WHAT TO PRODUCE: Going down the listing below, print exactly each line from the one with "def SReg.code : SReg → BitVec 4" up to and including the one with "14 => .brp | _ => .usp", and skip the rest.

DATA TO USE:
•••
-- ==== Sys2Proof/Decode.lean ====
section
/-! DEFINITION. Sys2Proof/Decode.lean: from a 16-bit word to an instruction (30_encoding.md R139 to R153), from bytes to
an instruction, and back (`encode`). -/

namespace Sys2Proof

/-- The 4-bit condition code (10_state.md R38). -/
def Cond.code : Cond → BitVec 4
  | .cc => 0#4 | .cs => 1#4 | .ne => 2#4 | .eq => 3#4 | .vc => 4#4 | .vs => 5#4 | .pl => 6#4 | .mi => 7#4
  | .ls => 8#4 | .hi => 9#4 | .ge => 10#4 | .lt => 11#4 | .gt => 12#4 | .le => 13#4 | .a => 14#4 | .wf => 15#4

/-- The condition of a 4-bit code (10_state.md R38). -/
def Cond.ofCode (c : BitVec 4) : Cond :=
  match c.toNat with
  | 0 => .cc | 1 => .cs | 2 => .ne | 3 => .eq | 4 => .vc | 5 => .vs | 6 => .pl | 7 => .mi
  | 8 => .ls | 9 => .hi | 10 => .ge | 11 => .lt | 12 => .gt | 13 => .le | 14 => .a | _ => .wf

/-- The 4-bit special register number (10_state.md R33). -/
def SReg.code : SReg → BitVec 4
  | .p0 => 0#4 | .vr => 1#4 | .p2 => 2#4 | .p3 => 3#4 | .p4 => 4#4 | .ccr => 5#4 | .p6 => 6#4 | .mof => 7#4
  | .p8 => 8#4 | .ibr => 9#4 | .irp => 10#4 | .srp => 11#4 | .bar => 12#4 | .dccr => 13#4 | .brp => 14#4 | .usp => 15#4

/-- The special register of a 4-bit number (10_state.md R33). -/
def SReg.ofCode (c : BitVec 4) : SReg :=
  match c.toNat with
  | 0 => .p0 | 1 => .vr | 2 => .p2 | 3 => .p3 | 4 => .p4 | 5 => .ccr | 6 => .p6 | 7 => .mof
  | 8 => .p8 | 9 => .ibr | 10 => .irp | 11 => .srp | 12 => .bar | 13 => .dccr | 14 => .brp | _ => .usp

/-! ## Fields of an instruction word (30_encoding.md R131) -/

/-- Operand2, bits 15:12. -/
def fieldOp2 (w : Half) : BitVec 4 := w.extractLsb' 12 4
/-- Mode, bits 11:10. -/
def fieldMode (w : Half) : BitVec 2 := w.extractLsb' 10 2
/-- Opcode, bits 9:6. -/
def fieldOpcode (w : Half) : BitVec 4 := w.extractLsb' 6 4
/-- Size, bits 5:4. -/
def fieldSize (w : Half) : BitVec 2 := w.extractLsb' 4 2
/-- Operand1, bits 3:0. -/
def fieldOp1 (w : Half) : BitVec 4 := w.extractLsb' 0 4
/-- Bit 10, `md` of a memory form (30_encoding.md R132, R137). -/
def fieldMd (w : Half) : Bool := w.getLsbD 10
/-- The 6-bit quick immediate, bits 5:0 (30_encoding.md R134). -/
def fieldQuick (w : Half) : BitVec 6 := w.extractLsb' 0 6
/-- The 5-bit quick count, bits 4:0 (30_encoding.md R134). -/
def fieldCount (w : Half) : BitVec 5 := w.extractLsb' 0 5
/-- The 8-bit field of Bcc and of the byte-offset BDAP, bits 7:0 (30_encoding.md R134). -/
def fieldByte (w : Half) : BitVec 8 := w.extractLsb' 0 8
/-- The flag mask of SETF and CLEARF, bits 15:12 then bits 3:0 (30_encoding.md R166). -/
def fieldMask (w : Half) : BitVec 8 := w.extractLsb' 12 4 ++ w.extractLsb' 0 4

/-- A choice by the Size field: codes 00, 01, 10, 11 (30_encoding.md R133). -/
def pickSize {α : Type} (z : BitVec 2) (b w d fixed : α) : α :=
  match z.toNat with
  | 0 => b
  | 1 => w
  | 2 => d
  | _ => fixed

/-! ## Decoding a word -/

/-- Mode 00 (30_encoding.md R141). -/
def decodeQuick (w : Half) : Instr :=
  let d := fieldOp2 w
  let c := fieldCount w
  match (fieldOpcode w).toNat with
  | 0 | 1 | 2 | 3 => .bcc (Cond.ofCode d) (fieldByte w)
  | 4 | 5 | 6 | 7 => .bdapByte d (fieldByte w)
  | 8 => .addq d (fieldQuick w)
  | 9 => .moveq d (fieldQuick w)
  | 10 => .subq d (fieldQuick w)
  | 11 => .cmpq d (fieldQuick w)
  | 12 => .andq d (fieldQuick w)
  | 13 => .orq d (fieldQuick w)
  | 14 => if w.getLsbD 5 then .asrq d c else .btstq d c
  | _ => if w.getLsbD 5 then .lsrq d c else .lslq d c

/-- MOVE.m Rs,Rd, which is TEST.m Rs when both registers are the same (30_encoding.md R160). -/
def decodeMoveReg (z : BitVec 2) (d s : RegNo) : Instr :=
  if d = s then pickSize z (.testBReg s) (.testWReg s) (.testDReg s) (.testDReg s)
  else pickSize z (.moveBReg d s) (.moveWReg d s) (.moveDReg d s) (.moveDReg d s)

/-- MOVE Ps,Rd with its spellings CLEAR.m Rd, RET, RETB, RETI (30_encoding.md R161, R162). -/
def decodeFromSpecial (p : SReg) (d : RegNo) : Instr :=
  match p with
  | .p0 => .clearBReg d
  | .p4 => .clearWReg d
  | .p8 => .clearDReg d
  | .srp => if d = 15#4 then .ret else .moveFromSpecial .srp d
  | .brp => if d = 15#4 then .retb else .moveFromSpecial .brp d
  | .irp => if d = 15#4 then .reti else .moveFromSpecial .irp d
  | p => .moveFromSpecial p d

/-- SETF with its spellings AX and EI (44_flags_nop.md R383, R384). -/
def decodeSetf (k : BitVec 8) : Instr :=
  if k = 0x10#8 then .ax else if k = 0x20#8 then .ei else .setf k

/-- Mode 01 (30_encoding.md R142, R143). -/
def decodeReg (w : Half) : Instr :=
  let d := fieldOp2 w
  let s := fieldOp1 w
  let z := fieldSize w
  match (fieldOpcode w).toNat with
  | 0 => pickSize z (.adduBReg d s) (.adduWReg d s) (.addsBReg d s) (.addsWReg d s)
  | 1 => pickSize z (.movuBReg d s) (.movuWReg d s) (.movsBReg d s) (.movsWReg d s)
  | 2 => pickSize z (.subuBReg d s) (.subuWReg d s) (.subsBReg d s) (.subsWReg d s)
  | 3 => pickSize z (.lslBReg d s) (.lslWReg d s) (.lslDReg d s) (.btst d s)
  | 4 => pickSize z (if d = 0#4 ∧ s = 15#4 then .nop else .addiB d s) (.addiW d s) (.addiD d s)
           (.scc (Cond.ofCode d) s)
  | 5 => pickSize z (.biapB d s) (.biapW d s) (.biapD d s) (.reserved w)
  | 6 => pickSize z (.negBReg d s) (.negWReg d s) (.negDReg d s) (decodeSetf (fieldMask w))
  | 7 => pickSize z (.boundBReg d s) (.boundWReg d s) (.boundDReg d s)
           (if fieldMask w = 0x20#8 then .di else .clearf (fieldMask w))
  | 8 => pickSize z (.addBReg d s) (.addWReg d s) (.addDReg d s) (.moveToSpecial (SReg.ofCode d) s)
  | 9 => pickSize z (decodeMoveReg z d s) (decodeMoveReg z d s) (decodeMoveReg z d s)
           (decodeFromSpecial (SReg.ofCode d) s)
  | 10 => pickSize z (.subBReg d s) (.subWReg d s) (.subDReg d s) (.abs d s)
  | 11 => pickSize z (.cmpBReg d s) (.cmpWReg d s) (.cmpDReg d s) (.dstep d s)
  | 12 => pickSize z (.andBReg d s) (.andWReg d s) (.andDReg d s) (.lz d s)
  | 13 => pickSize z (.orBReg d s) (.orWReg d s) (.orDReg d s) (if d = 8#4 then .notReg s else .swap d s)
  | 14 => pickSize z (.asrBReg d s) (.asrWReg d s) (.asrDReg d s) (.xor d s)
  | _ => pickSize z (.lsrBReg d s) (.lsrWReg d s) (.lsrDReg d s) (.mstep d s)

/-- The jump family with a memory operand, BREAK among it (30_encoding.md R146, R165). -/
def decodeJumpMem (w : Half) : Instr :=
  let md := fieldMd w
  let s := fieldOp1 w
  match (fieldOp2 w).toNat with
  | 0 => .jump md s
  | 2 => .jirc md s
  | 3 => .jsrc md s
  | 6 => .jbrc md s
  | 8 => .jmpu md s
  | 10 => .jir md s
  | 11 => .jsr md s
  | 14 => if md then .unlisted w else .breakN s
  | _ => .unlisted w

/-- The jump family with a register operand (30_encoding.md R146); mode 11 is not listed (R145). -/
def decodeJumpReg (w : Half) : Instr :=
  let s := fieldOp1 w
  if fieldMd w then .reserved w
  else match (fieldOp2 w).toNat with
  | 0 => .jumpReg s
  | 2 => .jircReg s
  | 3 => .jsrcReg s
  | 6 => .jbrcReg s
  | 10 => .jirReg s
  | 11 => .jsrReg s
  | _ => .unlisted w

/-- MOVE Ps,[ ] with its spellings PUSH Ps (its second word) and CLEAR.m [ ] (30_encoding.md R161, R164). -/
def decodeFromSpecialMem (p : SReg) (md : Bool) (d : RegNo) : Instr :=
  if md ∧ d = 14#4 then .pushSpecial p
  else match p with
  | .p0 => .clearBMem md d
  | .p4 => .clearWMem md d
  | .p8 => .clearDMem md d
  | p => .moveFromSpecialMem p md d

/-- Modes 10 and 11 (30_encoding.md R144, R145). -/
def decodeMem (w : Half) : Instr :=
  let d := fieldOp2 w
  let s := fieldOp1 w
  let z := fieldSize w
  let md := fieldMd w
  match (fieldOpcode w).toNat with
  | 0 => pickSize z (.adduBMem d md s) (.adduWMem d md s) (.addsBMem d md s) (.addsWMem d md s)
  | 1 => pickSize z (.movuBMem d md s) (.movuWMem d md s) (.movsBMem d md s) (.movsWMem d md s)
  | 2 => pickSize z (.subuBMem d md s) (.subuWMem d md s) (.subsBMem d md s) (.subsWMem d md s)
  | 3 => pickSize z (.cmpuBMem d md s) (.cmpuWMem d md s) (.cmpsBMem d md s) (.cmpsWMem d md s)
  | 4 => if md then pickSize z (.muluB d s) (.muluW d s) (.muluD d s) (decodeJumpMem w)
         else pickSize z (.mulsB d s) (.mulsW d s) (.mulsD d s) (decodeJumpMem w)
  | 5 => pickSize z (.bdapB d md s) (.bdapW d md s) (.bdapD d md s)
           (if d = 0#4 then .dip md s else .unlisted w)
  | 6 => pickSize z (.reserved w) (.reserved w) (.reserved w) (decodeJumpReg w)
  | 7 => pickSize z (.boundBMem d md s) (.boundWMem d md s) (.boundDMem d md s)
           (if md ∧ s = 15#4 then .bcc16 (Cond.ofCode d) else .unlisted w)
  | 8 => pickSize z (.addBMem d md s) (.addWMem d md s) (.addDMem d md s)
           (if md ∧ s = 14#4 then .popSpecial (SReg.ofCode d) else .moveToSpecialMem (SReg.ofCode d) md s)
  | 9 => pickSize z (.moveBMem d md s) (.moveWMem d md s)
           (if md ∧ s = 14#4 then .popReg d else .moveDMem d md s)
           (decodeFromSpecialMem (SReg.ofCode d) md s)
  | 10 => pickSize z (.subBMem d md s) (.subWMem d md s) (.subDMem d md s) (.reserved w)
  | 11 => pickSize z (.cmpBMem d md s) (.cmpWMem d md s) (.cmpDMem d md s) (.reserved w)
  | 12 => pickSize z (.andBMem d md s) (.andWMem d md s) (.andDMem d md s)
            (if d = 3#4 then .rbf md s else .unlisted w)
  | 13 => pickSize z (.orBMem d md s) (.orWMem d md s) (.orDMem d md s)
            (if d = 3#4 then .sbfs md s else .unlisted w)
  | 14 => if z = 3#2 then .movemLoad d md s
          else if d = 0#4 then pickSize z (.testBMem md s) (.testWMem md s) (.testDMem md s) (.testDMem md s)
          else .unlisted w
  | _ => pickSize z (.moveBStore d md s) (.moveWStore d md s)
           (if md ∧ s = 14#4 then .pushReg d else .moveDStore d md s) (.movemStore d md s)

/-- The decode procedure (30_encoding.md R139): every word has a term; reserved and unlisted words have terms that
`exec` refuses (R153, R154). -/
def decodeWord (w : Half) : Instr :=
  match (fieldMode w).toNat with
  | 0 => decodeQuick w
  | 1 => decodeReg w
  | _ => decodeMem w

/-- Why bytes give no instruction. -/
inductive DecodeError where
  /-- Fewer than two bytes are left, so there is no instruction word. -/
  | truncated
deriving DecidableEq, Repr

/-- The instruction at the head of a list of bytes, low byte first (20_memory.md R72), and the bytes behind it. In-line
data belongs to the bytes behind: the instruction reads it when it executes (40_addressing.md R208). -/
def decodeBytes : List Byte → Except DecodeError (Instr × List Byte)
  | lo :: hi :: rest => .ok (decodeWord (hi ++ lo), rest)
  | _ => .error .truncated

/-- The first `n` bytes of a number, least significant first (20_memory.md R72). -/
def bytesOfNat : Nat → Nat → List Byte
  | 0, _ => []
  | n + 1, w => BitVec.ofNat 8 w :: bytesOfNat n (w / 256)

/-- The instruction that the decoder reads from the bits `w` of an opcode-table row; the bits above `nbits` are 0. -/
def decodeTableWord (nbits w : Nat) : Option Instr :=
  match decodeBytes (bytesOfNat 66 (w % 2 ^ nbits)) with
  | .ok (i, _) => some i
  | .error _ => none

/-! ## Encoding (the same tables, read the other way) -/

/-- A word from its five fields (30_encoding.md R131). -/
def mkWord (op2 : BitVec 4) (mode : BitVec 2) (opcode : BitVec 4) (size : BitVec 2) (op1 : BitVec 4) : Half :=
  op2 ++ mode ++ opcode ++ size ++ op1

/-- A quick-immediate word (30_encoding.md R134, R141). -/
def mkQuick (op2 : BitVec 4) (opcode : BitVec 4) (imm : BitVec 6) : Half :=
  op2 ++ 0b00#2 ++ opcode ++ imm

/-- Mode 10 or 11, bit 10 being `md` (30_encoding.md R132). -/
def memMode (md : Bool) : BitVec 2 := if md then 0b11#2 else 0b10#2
•••
ANSWER TO THIS PROBLEM:
def SReg.code : SReg → BitVec 4
  | .p0 => 0#4 | .vr => 1#4 | .p2 => 2#4 | .p3 => 3#4 | .p4 => 4#4 | .ccr => 5#4 | .p6 => 6#4 | .mof => 7#4
  | .p8 => 8#4 | .ibr => 9#4 | .irp => 10#4 | .srp => 11#4 | .bar => 12#4 | .dccr => 13#4 | .brp => 14#4 | .usp => 15#4

/-- The special register of a 4-bit number (10_state.md R33). -/
def SReg.ofCode (c : BitVec 4) : SReg :=
  match c.toNat with
  | 0 => .p0 | 1 => .vr | 2 => .p2 | 3 => .p3 | 4 => .p4 | 5 => .ccr | 6 => .p6 | 7 => .mof
  | 8 => .p8 | 9 => .ibr | 10 => .irp | 11 => .srp | 12 => .bar | 13 => .dccr | 14 => .brp | _ => .usp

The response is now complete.